===== DATASET CONTENT

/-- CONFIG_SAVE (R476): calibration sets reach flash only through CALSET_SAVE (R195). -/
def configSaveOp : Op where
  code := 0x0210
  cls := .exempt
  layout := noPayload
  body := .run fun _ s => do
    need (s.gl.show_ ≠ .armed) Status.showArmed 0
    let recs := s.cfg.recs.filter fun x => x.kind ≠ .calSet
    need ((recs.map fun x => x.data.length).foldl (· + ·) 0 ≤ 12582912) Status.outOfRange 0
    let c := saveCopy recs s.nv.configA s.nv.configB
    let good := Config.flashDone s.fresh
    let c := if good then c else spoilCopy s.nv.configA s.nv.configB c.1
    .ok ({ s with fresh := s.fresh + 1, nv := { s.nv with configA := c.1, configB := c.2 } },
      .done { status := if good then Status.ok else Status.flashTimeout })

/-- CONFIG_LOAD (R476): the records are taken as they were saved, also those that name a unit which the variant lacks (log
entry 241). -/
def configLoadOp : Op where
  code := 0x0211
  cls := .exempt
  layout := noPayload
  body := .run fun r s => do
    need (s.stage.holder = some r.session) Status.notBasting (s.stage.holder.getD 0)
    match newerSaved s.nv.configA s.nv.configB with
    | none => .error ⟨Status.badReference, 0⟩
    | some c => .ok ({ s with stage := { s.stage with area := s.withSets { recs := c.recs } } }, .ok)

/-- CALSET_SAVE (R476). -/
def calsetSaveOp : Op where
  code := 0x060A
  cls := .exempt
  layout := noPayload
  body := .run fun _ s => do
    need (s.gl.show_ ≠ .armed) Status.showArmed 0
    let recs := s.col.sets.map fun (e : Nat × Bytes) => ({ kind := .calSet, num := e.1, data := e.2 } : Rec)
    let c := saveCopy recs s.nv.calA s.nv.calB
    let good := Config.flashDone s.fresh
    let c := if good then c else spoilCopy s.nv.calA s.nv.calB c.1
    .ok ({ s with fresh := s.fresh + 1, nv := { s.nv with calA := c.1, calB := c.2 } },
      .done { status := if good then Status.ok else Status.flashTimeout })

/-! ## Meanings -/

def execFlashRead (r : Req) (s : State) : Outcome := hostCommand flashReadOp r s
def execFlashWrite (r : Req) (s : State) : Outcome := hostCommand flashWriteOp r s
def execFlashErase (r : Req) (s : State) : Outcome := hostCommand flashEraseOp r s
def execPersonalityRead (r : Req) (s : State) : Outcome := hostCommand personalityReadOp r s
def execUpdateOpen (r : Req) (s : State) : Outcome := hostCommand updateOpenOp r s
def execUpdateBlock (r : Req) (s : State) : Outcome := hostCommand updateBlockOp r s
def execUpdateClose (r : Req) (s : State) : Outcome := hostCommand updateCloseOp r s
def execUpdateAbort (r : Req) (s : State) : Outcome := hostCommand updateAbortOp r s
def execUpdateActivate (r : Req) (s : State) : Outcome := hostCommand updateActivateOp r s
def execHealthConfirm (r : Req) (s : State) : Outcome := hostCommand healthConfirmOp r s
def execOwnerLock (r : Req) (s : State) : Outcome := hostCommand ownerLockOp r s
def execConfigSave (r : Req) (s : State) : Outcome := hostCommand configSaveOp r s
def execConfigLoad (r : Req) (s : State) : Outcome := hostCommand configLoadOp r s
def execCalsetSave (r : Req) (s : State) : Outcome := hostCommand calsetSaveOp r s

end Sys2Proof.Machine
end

==========
===== DATASET CONTENT

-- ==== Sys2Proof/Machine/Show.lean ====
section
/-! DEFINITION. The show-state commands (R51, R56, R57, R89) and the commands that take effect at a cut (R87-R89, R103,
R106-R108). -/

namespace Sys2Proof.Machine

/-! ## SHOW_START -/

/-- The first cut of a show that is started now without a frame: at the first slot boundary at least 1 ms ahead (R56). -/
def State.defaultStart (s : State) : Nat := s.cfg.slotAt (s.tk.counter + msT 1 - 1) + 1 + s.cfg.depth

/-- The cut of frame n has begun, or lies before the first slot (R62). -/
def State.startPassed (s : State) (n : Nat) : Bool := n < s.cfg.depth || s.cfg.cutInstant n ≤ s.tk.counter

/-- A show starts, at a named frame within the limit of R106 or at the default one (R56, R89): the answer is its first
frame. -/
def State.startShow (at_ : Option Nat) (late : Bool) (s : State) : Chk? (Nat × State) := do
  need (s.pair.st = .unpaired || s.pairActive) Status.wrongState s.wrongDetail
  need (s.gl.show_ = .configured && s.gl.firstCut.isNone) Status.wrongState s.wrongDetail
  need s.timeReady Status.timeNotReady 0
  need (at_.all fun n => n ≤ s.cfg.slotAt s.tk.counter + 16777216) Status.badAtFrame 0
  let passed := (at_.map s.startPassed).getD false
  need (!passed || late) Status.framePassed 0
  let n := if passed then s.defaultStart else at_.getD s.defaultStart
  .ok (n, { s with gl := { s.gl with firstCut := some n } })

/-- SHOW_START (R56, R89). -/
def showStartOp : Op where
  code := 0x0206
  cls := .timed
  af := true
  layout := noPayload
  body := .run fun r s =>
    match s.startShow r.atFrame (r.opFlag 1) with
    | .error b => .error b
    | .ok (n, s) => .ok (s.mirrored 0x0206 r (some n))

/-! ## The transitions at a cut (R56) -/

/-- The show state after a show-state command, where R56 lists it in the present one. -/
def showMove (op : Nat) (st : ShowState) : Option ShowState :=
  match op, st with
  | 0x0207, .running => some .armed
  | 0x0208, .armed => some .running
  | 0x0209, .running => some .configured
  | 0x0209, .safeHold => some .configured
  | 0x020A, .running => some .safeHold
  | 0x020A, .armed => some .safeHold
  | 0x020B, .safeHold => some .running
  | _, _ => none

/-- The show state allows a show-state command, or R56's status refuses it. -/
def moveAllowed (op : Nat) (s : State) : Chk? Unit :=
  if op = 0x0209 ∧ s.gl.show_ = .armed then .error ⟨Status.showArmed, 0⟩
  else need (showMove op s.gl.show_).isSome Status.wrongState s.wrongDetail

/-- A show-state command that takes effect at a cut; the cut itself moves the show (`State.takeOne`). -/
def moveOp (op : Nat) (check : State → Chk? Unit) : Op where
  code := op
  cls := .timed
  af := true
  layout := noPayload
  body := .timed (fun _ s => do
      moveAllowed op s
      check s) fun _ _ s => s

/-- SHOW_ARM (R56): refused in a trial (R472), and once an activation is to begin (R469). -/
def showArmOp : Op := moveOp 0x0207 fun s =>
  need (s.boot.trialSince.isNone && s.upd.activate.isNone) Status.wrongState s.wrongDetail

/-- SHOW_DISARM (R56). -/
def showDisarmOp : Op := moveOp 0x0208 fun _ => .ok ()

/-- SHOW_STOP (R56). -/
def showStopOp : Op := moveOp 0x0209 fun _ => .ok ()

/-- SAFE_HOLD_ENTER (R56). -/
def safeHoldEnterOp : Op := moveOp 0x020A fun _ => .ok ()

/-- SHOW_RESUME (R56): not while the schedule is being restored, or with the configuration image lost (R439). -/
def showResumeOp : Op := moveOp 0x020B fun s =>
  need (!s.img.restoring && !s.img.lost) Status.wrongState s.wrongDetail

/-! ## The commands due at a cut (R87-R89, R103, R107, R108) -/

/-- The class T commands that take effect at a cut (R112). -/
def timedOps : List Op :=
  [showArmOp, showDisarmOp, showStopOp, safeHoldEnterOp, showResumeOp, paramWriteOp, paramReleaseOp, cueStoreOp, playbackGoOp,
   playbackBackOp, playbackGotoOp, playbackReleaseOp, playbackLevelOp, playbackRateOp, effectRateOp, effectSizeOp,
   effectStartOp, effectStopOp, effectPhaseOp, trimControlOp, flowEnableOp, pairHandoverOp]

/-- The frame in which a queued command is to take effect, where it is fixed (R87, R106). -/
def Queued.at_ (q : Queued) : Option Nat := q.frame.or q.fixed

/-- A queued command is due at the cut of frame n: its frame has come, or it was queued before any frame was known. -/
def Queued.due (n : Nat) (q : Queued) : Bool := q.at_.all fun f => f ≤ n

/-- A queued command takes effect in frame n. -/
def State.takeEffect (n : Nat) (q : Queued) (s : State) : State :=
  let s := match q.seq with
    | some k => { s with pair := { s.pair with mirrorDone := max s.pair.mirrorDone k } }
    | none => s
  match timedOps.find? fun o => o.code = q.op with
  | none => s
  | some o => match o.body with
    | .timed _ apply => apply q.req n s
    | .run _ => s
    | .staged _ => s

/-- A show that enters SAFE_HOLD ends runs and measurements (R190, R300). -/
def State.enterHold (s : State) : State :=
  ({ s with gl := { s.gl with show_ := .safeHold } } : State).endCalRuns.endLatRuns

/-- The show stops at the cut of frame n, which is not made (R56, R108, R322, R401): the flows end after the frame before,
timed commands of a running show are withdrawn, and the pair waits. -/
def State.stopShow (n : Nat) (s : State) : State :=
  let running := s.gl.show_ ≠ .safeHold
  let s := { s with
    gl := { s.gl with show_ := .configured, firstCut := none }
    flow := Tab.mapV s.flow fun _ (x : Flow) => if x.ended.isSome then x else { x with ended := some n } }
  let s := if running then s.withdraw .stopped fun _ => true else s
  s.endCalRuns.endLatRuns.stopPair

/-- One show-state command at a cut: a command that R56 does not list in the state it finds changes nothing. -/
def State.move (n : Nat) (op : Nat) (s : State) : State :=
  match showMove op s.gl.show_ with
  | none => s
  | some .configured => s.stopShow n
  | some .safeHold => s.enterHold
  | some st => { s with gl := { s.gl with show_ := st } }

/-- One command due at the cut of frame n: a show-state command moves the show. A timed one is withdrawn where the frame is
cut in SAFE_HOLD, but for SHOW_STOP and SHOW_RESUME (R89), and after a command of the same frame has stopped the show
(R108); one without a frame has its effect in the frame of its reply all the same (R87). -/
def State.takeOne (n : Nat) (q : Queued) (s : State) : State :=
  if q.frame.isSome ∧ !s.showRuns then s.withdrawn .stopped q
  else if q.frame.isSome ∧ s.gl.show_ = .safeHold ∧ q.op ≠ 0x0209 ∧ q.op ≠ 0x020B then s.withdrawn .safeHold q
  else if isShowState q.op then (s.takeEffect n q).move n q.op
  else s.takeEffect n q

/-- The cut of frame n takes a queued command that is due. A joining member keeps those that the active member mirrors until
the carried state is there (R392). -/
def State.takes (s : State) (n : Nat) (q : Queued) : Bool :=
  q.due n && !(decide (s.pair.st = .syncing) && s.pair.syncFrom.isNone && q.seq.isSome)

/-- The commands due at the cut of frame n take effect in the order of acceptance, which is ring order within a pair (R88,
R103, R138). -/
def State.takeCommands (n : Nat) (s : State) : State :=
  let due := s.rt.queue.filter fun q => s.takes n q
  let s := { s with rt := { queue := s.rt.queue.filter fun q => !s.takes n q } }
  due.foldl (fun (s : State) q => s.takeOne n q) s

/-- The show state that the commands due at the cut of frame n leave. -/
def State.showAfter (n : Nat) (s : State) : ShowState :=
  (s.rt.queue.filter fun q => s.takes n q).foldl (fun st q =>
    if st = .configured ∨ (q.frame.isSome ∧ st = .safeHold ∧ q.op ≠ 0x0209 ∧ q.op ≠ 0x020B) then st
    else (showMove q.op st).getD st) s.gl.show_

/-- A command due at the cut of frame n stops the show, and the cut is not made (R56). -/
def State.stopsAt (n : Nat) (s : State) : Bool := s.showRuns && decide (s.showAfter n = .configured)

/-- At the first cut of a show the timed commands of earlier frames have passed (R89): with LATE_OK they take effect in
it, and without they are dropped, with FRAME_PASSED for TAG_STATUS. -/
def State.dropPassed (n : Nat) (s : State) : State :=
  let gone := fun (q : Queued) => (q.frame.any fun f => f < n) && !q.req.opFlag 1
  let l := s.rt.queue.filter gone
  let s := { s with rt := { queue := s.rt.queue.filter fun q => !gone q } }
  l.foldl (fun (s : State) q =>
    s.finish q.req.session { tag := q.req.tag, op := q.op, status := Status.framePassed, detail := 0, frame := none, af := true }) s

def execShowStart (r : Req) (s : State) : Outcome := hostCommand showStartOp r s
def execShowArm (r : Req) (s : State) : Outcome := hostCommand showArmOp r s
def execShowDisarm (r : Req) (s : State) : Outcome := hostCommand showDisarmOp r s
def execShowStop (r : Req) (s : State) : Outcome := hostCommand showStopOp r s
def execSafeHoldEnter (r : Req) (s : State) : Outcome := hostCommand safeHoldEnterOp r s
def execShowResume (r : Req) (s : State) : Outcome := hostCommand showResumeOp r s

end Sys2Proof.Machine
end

==========

PROMPT:
In the entries above, find the line holding "else s.takeEffect n q" and the line holding "n leave. -/"; print both of them and every line between, exactly, and nothing else.

REPLY:
  else s.takeEffect n q

/-- The cut of frame n takes a queued command that is due. A joining member keeps those that the active member mirrors until
the carried state is there (R392). -/
def State.takes (s : State) (n : Nat) (q : Queued) : Bool :=
  q.due n && !(decide (s.pair.st = .syncing) && s.pair.syncFrom.isNone && q.seq.isSome)

/-- The commands due at the cut of frame n take effect in the order of acceptance, which is ring order within a pair (R88,
R103, R138). -/
def State.takeCommands (n : Nat) (s : State) : State :=
  let due := s.rt.queue.filter fun q => s.takes n q
  let s := { s with rt := { queue := s.rt.queue.filter fun q => !s.takes n q } }
  due.foldl (fun (s : State) q => s.takeOne n q) s

/-- The show state that the commands due at the cut of frame n leave. -/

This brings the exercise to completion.